/-- R100: COPY makes the destination equal to the source in bounds and in every channel of every sample. -/
def Obligations.CopyDuplicatesTheSource : Prop :=
  ∀ (rd rs : SlotNum) (s : State),
    encode (.copy rd rs) = scriptWord 0x10 rd rs ∧
    SourceThenDestination (.copy rd rs) rd rs s ∧
    (∀ src, s.slot rs = some src → src.WF → s.slot rd = none →
      ∃ t d, exec (.copy rd rs) s = .next t ∧ OnlySlotChanges rd s t ∧ t.slot rd = some d ∧
        SampleWise (fun p q => q = p) src d)

/-- From R71 and R72: CONTRAST by the rule's first formula, on exact rationals: centre, scale, re-centre, scale back, clamp; and the
integer form that the rule derives from it (log entry 9, DEDUCED). -/
def Obligations.ContrastScalesAboutTheMiddle : Prop :=
  ∀ (rd rs : SlotNum) (s : State) (con : Nat → Nat),
    (∀ v, con v = clampToByte ((((v : Rat) / 255 - 1 / 2) * ((s.amount.toNat : Rat) / 65536) + 1 / 2) * 255)) →
    encode (.contrast rd rs) = scriptWord 0x11 rd rs ∧
    (∀ v, v ≤ 255 → (con v : Int) =
      min 255 (max 0 (((2 * (v : Int) - 255) * (s.amount.toNat : Int) + 16711680) / 131072))) ∧
    SourceThenDestination (.contrast rd rs) rd rs s ∧
    (∀ src, s.slot rs = some src → s.slot rd = none → s.amount = 0 → Raises (.contrast rd rs) .badAmount s) ∧
    (∀ src, s.slot rs = some src → src.WF → s.slot rd = none → s.amount ≠ 0 →
      ∃ t d, exec (.contrast rd rs) s = .next t ∧ OnlySlotChanges rd s t ∧ t.slot rd = some d ∧
        SampleWise (fun p q => q.r.toNat = con p.r.toNat ∧ q.g.toNat = con p.g.toNat ∧
          q.b.toNat = con p.b.toNat ∧ q.a = p.a) src d)

/-- R76: GRAY. -/
def Obligations.GrayStoresTheLuminance : Prop :=
  ∀ (rd rs : SlotNum) (s : State),
    encode (.gray rd rs) = scriptWord 0x12 rd rs ∧
    SourceThenDestination (.gray rd rs) rd rs s ∧
    (∀ src, s.slot rs = some src → src.WF → s.slot rd = none →
      ∃ t d, exec (.gray rd rs) s = .next t ∧ OnlySlotChanges rd s t ∧ t.slot rd = some d ∧
        SampleWise (fun p q =>
          q.r.toNat = (2126 * p.r.toNat + 7152 * p.g.toNat + 722 * p.b.toNat) / 10000 ∧
          q.g = q.r ∧ q.b = q.r ∧ q.a = p.a) src d)

/-- R81: INVERT. -/
def Obligations.InvertSubtractsFrom255 : Prop :=
  ∀ (rd rs : SlotNum) (s : State),
    encode (.invert rd rs) = scriptWord 0x13 rd rs ∧
    SourceThenDestination (.invert rd rs) rd rs s ∧
    (∀ src, s.slot rs = some src → src.WF → s.slot rd = none →
      ∃ t d, exec (.invert rd rs) s = .next t ∧ OnlySlotChanges rd s t ∧ t.slot rd = some d ∧
        SampleWise (fun p q => q.r.toNat = 255 - p.r.toNat ∧ q.g.toNat = 255 - p.g.toNat ∧
          q.b.toNat = 255 - p.b.toNat ∧ q.a = p.a) src d)

/-- R86: MBLUR's destination is what the rule's pseudocode computes, coordinate by coordinate in raster order. -/
def Obligations.MblurIsTheRasterPseudocode : Prop :=
  ∀ (rd rs : SlotNum) (s : State),
    encode (.mblur rd rs) = scriptWord 0x14 rd rs ∧
    SourceThenDestination (.mblur rd rs) rd rs s ∧
    (∀ src, s.slot rs = some src → src.WF → s.slot rd = none →
      ∃ t d, exec (.mblur rd rs) s = .next t ∧ OnlySlotChanges rd s t ∧ t.slot rd = some d ∧ d.WF ∧
        d.bounds = src.bounds ∧ d = motionBlurRaster src)

/-- R70: the map over the sample table is the rule's pair of loops over `PxRead` and `PxWrite`. -/
def Obligations.PointwiseIsTheRasterPseudocode : Prop :=
  ∀ (f : Sample → Sample) (src : Buffer), src.WF → src.mapSamples f = pointwiseRaster f src

/-- From R93, R91 (g) and R90: a blurred row is the fold over increasing x of each of its R, G and B rows separately; the alpha
row is untouched. That this is the computation of R86 is the spec's own derivation (log entry 10, DEDUCED). -/
def Obligations.BlurredRowIsAFoldPerChannel : Prop :=
  ∀ cells : List Sample,
    (blurRow cells).map (·.r) = blurChannel (cells.map (·.r)) ∧
    (blurRow cells).map (·.g) = blurChannel (cells.map (·.g)) ∧
    (blurRow cells).map (·.b) = blurChannel (cells.map (·.b)) ∧
    (blurRow cells).map (·.a) = cells.map (·.a)

/-- R91 (b), (c), R90: MBLUR keeps the first column and every alpha, and darkens no channel. -/
def Obligations.MblurNeverDarkens : Prop :=
  ∀ (rd rs : SlotNum) (s : State) (src : Buffer), s.slot rs = some src → src.WF → s.slot rd = none →
    ∃ t d, exec (.mblur rd rs) s = .next t ∧ t.slot rd = some d ∧
      SampleWise (fun p q => p.r ≤ q.r ∧ p.g ≤ q.g ∧ p.b ≤ q.b ∧ q.a = p.a) src d ∧
      ∀ y, d.pxRead? src.bounds.minX.toInt y = src.pxRead? src.bounds.minX.toInt y

/-- R87: a buffer of width 0 or 1 is returned as an exact copy: every target is clipped. -/
def Obligations.MblurOfANarrowBufferIsACopy : Prop :=
  ∀ (rd rs : SlotNum) (s : State) (src : Buffer), s.slot rs = some src → src.WF → src.bounds.width ≤ 1 →
    s.slot rd = none → ∃ t, exec (.mblur rd rs) s = .next t ∧ t.slot rd = some src ∧ OnlySlotChanges rd s t

/-- R88, R91 (g): what MBLUR stores in a row depends on that row of the source alone. -/
def Obligations.MblurRowsAreIndependent : Prop :=
  ∀ (b c : Buffer) (y : Int), b.WF → c.WF → b.bounds = c.bounds →
    (∀ x, b.pxRead? x y = c.pxRead? x y) →
    ∀ x, b.motionBlur.pxRead? x y = c.motionBlur.pxRead? x y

[About this task]:
Set down, exactly as they appear, the lines above from the first one to the line that holds "encode (.copy rd", both included, please, and no others.

[Answer for the task]:
/-- R100: COPY makes the destination equal to the source in bounds and in every channel of every sample. -/
def Obligations.CopyDuplicatesTheSource : Prop :=
  ∀ (rd rs : SlotNum) (s : State),
    encode (.copy rd rs) = scriptWord 0x10 rd rs ∧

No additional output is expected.